**What the task requires:** All lines holding the string "OnlyR" should be copied from the data below.

Extracted data entries
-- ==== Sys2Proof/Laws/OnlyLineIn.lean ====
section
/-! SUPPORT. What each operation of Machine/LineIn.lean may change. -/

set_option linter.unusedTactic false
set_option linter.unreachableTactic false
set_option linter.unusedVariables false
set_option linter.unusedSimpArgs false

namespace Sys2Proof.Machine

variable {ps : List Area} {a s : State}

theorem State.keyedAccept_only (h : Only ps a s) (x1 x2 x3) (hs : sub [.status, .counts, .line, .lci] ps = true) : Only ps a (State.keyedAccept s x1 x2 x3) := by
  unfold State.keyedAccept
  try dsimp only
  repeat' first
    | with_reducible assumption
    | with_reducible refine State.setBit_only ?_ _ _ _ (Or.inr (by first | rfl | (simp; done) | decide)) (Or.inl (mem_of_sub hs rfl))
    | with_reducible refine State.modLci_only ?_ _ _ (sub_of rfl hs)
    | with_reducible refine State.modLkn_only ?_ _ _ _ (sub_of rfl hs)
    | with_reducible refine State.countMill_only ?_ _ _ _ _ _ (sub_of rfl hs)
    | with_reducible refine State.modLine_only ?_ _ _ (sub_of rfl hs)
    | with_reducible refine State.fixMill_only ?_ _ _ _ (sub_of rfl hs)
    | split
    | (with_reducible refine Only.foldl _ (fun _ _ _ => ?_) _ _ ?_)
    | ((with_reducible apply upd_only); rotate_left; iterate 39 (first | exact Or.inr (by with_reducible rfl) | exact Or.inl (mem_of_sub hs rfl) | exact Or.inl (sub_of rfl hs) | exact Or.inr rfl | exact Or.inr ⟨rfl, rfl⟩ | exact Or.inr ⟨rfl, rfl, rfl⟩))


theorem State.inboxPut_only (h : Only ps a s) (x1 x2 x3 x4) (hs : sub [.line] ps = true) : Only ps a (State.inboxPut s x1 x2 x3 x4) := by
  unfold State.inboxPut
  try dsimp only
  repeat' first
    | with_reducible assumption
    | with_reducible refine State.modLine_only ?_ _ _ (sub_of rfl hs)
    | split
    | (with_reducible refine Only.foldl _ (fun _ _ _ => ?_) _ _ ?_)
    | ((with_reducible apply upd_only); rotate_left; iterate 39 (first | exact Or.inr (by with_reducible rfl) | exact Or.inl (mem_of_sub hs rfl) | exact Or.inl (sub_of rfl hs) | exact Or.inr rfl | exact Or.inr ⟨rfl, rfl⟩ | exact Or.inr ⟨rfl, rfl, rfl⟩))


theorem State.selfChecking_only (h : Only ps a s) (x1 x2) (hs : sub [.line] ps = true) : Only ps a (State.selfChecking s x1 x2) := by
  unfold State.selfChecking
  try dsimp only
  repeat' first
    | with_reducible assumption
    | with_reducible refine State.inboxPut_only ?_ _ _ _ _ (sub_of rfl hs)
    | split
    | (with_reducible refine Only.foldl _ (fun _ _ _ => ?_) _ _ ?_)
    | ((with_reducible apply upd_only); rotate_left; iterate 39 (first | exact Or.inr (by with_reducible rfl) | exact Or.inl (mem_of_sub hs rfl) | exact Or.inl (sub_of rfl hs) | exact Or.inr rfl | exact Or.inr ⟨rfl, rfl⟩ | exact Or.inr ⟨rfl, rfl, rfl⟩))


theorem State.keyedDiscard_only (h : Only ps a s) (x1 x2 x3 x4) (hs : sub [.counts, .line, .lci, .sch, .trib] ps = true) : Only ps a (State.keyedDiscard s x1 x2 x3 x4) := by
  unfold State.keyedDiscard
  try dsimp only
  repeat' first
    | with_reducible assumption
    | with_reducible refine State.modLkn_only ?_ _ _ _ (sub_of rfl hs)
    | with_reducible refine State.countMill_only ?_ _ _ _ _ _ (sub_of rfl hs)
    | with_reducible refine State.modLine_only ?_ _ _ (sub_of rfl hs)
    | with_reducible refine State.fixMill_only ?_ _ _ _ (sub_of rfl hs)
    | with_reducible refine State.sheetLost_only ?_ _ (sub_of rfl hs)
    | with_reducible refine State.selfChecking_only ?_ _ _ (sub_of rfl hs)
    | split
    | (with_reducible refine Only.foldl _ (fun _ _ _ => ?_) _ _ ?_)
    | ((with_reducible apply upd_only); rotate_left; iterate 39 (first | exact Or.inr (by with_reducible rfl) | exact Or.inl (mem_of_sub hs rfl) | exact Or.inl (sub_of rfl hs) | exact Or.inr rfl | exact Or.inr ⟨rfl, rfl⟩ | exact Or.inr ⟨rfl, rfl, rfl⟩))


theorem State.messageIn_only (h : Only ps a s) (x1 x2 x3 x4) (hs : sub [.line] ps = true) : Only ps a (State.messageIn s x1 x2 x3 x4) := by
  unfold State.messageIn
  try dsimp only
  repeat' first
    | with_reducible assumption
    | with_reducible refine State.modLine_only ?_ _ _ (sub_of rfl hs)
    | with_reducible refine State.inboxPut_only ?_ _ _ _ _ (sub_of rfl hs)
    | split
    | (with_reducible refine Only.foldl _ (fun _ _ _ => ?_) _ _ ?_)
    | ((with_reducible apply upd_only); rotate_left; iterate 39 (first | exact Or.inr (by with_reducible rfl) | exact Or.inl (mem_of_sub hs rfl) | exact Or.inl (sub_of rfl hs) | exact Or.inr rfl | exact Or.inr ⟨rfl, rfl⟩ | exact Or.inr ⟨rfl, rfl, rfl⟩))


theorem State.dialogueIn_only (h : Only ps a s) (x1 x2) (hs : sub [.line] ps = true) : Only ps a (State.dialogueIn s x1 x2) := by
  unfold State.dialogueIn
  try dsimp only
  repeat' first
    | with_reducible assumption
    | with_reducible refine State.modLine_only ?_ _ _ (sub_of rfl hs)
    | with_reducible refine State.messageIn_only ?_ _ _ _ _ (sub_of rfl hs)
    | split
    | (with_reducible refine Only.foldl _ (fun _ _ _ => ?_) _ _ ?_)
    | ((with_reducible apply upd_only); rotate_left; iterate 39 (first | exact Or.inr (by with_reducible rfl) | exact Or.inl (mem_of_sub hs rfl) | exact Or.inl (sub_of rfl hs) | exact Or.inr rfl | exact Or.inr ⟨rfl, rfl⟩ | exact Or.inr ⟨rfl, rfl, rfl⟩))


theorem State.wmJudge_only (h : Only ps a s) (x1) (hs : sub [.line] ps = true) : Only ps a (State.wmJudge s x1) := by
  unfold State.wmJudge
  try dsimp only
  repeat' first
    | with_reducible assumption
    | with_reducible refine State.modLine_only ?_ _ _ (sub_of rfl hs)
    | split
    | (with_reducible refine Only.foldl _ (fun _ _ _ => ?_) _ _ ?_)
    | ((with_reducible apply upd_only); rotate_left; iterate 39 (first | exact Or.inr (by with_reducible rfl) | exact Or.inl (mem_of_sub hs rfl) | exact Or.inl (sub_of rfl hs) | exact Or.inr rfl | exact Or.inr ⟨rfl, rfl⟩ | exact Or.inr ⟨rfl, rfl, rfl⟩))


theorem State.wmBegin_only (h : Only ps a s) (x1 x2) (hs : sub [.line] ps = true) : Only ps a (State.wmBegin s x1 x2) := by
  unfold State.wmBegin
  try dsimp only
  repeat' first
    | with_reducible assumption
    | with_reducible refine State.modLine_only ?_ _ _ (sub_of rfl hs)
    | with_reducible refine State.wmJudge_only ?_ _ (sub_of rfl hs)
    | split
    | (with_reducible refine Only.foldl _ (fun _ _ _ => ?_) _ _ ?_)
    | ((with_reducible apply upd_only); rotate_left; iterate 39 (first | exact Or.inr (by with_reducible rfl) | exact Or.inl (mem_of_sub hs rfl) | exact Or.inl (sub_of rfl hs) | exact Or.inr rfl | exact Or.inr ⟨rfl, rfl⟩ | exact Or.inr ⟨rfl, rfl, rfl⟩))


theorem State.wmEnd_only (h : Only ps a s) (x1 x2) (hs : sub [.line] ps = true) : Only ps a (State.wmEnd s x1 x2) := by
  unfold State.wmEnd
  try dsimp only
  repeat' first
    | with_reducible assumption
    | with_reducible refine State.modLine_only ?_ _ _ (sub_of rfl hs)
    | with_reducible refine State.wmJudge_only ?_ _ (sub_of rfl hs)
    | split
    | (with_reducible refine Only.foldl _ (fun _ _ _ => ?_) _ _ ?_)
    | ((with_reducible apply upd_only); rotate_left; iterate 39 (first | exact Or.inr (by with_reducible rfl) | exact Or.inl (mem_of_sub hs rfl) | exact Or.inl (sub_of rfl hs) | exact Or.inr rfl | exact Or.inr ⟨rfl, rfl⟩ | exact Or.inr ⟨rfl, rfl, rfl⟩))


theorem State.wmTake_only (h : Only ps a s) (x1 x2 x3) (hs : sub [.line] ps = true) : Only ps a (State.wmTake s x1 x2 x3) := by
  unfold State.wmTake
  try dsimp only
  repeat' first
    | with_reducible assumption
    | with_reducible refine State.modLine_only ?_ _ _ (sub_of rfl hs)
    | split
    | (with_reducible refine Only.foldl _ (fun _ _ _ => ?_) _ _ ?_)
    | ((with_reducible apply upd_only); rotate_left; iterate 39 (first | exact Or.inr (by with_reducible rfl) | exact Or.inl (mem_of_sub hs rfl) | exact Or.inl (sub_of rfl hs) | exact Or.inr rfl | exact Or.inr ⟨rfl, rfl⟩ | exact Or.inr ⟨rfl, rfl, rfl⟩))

* * *

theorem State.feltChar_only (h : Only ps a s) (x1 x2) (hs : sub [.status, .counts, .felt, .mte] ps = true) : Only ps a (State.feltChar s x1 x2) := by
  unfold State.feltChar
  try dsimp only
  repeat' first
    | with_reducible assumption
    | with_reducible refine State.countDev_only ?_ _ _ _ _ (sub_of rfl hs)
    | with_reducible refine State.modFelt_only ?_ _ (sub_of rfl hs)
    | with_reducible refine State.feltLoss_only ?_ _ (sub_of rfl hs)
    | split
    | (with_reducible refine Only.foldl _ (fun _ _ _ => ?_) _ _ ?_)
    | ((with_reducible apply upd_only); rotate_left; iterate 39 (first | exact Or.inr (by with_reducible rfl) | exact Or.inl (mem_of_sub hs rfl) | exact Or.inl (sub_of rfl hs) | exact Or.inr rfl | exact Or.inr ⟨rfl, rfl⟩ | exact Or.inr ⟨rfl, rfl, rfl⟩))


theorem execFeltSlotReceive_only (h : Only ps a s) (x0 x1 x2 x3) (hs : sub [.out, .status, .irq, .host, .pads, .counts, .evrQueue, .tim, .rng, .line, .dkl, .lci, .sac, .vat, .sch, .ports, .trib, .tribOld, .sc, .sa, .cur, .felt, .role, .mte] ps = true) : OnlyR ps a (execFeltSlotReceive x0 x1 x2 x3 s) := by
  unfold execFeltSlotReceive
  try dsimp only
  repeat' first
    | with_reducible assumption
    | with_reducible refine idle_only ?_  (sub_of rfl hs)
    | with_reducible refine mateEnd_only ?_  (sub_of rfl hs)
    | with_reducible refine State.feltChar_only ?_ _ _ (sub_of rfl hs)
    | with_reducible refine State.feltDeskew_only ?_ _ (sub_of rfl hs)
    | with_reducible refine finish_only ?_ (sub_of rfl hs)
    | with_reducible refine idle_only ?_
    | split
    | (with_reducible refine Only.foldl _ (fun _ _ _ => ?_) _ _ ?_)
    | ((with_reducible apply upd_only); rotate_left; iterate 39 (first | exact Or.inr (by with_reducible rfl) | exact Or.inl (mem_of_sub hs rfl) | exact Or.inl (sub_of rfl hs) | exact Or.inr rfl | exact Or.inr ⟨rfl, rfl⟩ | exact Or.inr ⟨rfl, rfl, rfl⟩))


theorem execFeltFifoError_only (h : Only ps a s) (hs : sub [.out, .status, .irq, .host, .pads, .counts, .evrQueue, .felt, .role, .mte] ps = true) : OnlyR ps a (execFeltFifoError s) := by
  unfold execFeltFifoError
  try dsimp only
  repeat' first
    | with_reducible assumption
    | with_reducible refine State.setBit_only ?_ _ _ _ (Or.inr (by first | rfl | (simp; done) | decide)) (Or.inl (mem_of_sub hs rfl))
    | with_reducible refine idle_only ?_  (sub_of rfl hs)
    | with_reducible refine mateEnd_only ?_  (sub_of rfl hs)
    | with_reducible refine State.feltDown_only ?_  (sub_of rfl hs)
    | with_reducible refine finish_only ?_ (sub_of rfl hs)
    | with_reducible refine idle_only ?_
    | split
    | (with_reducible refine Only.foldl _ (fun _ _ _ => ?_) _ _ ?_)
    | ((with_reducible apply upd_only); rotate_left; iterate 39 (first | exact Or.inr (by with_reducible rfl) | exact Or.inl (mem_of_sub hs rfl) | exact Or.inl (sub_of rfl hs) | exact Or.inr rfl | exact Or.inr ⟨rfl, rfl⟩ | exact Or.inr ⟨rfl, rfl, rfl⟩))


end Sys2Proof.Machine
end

**Answer box:**
theorem execFeltSlotReceive_only (h : Only ps a s) (x0 x1 x2 x3) (hs : sub [.out, .status, .irq, .host, .pads, .counts, .evrQueue, .tim, .rng, .line, .dkl, .lci, .sac, .vat, .sch, .ports, .trib, .tribOld, .sc, .sa, .cur, .felt, .role, .mte] ps = true) : OnlyR ps a (execFeltSlotReceive x0 x1 x2 x3 s) := by
theorem execFeltFifoError_only (h : Only ps a s) (hs : sub [.out, .status, .irq, .host, .pads, .counts, .evrQueue, .felt, .role, .mte] ps = true) : OnlyR ps a (execFeltFifoError s) := by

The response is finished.